> Problem description
Nothing in the records may be dropped. Retype them all exactly.

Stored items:
[Start of section]

/-- The record of an operand of a multiply, and its fields (R268). -/
structure BRec where
  base : Nat
  len : Nat
  fmt : Nat
  klen : Nat
  sc : Nat
  ss : Nat
/-- The fields of a reservation record's two words (R268). -/
def bRec (w : Word × Word) : BRec := ⟨bits w.1 17 0, bits w.1 36 18, bits w.1 40 37, bits w.1 56 41, bits w.2 17 0, bits w.2 35 18⟩
/-- Whether a B type suits a record's format (R271). -/
def bSuits (tb : TCode) (f : Nat) : Bool :=
  match tb.toNat with
  | 0xC => f == 0x9 || f == 0xC
  | 0xB => f == 0x8
  | 0x1 => f == 0x2 | 0x5 => f == 0x2 | 0xD => f == 0xA | 0xE => f == 0xB
  | _ => f == 0x1
/-- The bits of element s of an operand (R270); a QN4 code is expanded (R83). -/
def bElem (ob : Tab Byte) (r : BRec) (n : Nat) : Nat :=
  let byte := fun k => (mbyte ob (r.base + k)).toNat
  let nib := byte (n / 2) / 16 ^ (n % 2) % 16
  if r.fmt = 0xC then
    let b := n / 64
    qn4Expand nib (byte (r.sc + b)) (ofLe ((List.range 4).map fun i => mbyte ob (r.base + r.ss + 4 * (b / 256) + i)))
  else if r.fmt = 0x1 then nib
  else
    let w := fmtBits r.fmt / 8
    ofLe ((List.range w).map fun i => mbyte ob (r.base + n * w + i))
/-- The check of R270 on the largest storage index: the operand-buffer offset to record, if it fails. -/
def bLimit (r : BRec) (k0 kk last : Nat) : Option Nat :=
  let bits := fmtBits r.fmt
  let e := if r.fmt = 0xC then 2 * r.sc else r.len * 8 / bits
  let b := last / 64
  let bad := r.klen < k0 + kk ∨ e ≤ last ∨ (r.fmt = 0xC ∧ (r.ss - r.sc ≤ b ∨ r.len - r.ss ≤ 4 * (b / 256) + 3))
  if bad then some (r.base + last * bits / 8) else none
/-- Row i of A against column j of B: the exact products, ascending k (R271). -/
def dotValues (row col : List FVal) : List FVal := List.zipWith mulF row col
/-- A fold of contributions in order (R413). -/
def addAll (rank : Nat) (a : LA) (vs : List FVal) : LA := vs.foldl (fun a v => laAdd a v rank) a
/-- Rounded to an FP32 element (R272, R274). -/
def roundCell (a : LA) : Nat := laRound a (.flt f32) 0 false
/-- The poison record of a tile's slots: register kind 3, the tile's index (R344, log 22). -/
def slotPoison (tile : Nat) : FaultRec := poisonRec (3, tile % 256) 2

/-- The operand of a multiply from its record, checked (R270): the K × 32 values by column, or what stops the turn. -/
def bColumns (s : State) (g : Nat) (x : MulArgs) : List (List FVal) ⊕ FaultRec :=
  let t := team s (group s g).team
  let w := tget (0, 0) t.recs x.rec4.toNat
  let r := bRec w
  let kk := (tileClass x.ta).1
  let n0 := 32 * x.nb.toNat
  let k0 := kk * x.kb.toNat
  if w = (0, 0) ∨ bSuits x.tb r.fmt = false then .inr (illegalTileRec s g 5)
  else match bLimit r k0 kk ((n0 + 31) * r.klen + k0 + kk - 1) with
    | some a => .inr (tileRec 7 0 false (BitVec.ofNat 64 a))
    | none => .inl ((List.range 32).map fun j => (List.range kk).map fun k =>
        valueC (ctypeOf x.tb) (bElem t.obuf r ((n0 + j) * r.klen + k0 + k)))
/-- A multiply with its A elements known (R271, R272): C's shadow slots and, for `tcsum`, the checksum bytes. -/
def multiply (s : State) (g : Nat) (t : TileOp) (x : MulArgs) (sums : Bool) (a : List Nat) : State × TurnRes :=
  match bColumns s g x with
  | .inr r => (s, .fault r)
  | .inl cols =>
    let tm := team s (group s g).team
    let tile := tdBase t.tc
    let rank := contributor s g
    let kk := (tileClass x.ta).1
    let rows := (List.range 32).map fun i => ((a.drop (i * kk)).take kk).map (valueC (ctypeOf x.ta))
    let live := liveTile tm tile
    if tilePoisoned tm tile then (s, .fault (slotPoison tile))
    else
      let prod := rows.map fun r => cols.map fun c => dotValues r c
      let cells := List.zipWith (addAll rank) live prod.flatten
      let out := if sums then
          let rs := prod.map fun row => roundCell (addAll rank LA.zero row.flatten)
          let cs := (List.range 32).map fun j => roundCell (addAll rank LA.zero (prod.flatMap fun row => row.getD j []))
          some (t.ts, bytesOf 32 (rs ++ cs))
        else none
      (s, .ok [(tile, cells)] out)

[End of section]

> Reply
/-- The record of an operand of a multiply, and its fields (R268). -/
structure BRec where
  base : Nat
  len : Nat
  fmt : Nat
  klen : Nat
  sc : Nat
  ss : Nat
/-- The fields of a reservation record's two words (R268). -/
def bRec (w : Word × Word) : BRec := ⟨bits w.1 17 0, bits w.1 36 18, bits w.1 40 37, bits w.1 56 41, bits w.2 17 0, bits w.2 35 18⟩
/-- Whether a B type suits a record's format (R271). -/
def bSuits (tb : TCode) (f : Nat) : Bool :=
  match tb.toNat with
  | 0xC => f == 0x9 || f == 0xC
  | 0xB => f == 0x8
  | 0x1 => f == 0x2 | 0x5 => f == 0x2 | 0xD => f == 0xA | 0xE => f == 0xB
  | _ => f == 0x1
/-- The bits of element s of an operand (R270); a QN4 code is expanded (R83). -/
def bElem (ob : Tab Byte) (r : BRec) (n : Nat) : Nat :=
  let byte := fun k => (mbyte ob (r.base + k)).toNat
  let nib := byte (n / 2) / 16 ^ (n % 2) % 16
  if r.fmt = 0xC then
    let b := n / 64
    qn4Expand nib (byte (r.sc + b)) (ofLe ((List.range 4).map fun i => mbyte ob (r.base + r.ss + 4 * (b / 256) + i)))
  else if r.fmt = 0x1 then nib
  else
    let w := fmtBits r.fmt / 8
    ofLe ((List.range w).map fun i => mbyte ob (r.base + n * w + i))
/-- The check of R270 on the largest storage index: the operand-buffer offset to record, if it fails. -/
def bLimit (r : BRec) (k0 kk last : Nat) : Option Nat :=
  let bits := fmtBits r.fmt
  let e := if r.fmt = 0xC then 2 * r.sc else r.len * 8 / bits
  let b := last / 64
  let bad := r.klen < k0 + kk ∨ e ≤ last ∨ (r.fmt = 0xC ∧ (r.ss - r.sc ≤ b ∨ r.len - r.ss ≤ 4 * (b / 256) + 3))
  if bad then some (r.base + last * bits / 8) else none
/-- Row i of A against column j of B: the exact products, ascending k (R271). -/
def dotValues (row col : List FVal) : List FVal := List.zipWith mulF row col
/-- A fold of contributions in order (R413). -/
def addAll (rank : Nat) (a : LA) (vs : List FVal) : LA := vs.foldl (fun a v => laAdd a v rank) a
/-- Rounded to an FP32 element (R272, R274). -/
def roundCell (a : LA) : Nat := laRound a (.flt f32) 0 false
/-- The poison record of a tile's slots: register kind 3, the tile's index (R344, log 22). -/
def slotPoison (tile : Nat) : FaultRec := poisonRec (3, tile % 256) 2

/-- The operand of a multiply from its record, checked (R270): the K × 32 values by column, or what stops the turn. -/
def bColumns (s : State) (g : Nat) (x : MulArgs) : List (List FVal) ⊕ FaultRec :=
  let t := team s (group s g).team
  let w := tget (0, 0) t.recs x.rec4.toNat
  let r := bRec w
  let kk := (tileClass x.ta).1
  let n0 := 32 * x.nb.toNat
  let k0 := kk * x.kb.toNat
  if w = (0, 0) ∨ bSuits x.tb r.fmt = false then .inr (illegalTileRec s g 5)
  else match bLimit r k0 kk ((n0 + 31) * r.klen + k0 + kk - 1) with
    | some a => .inr (tileRec 7 0 false (BitVec.ofNat 64 a))
    | none => .inl ((List.range 32).map fun j => (List.range kk).map fun k =>
        valueC (ctypeOf x.tb) (bElem t.obuf r ((n0 + j) * r.klen + k0 + k)))
/-- A multiply with its A elements known (R271, R272): C's shadow slots and, for `tcsum`, the checksum bytes. -/
def multiply (s : State) (g : Nat) (t : TileOp) (x : MulArgs) (sums : Bool) (a : List Nat) : State × TurnRes :=
  match bColumns s g x with
  | .inr r => (s, .fault r)
  | .inl cols =>
    let tm := team s (group s g).team
    let tile := tdBase t.tc
    let rank := contributor s g
    let kk := (tileClass x.ta).1
    let rows := (List.range 32).map fun i => ((a.drop (i * kk)).take kk).map (valueC (ctypeOf x.ta))
    let live := liveTile tm tile
    if tilePoisoned tm tile then (s, .fault (slotPoison tile))
    else
      let prod := rows.map fun r => cols.map fun c => dotValues r c
      let cells := List.zipWith (addAll rank) live prod.flatten
      let out := if sums then
          let rs := prod.map fun row => roundCell (addAll rank LA.zero row.flatten)
          let cs := (List.range 32).map fun j => roundCell (addAll rank LA.zero (prod.flatMap fun row => row.getD j []))
          some (t.ts, bytesOf 32 (rs ++ cs))
        else none
      (s, .ok [(tile, cells)] out)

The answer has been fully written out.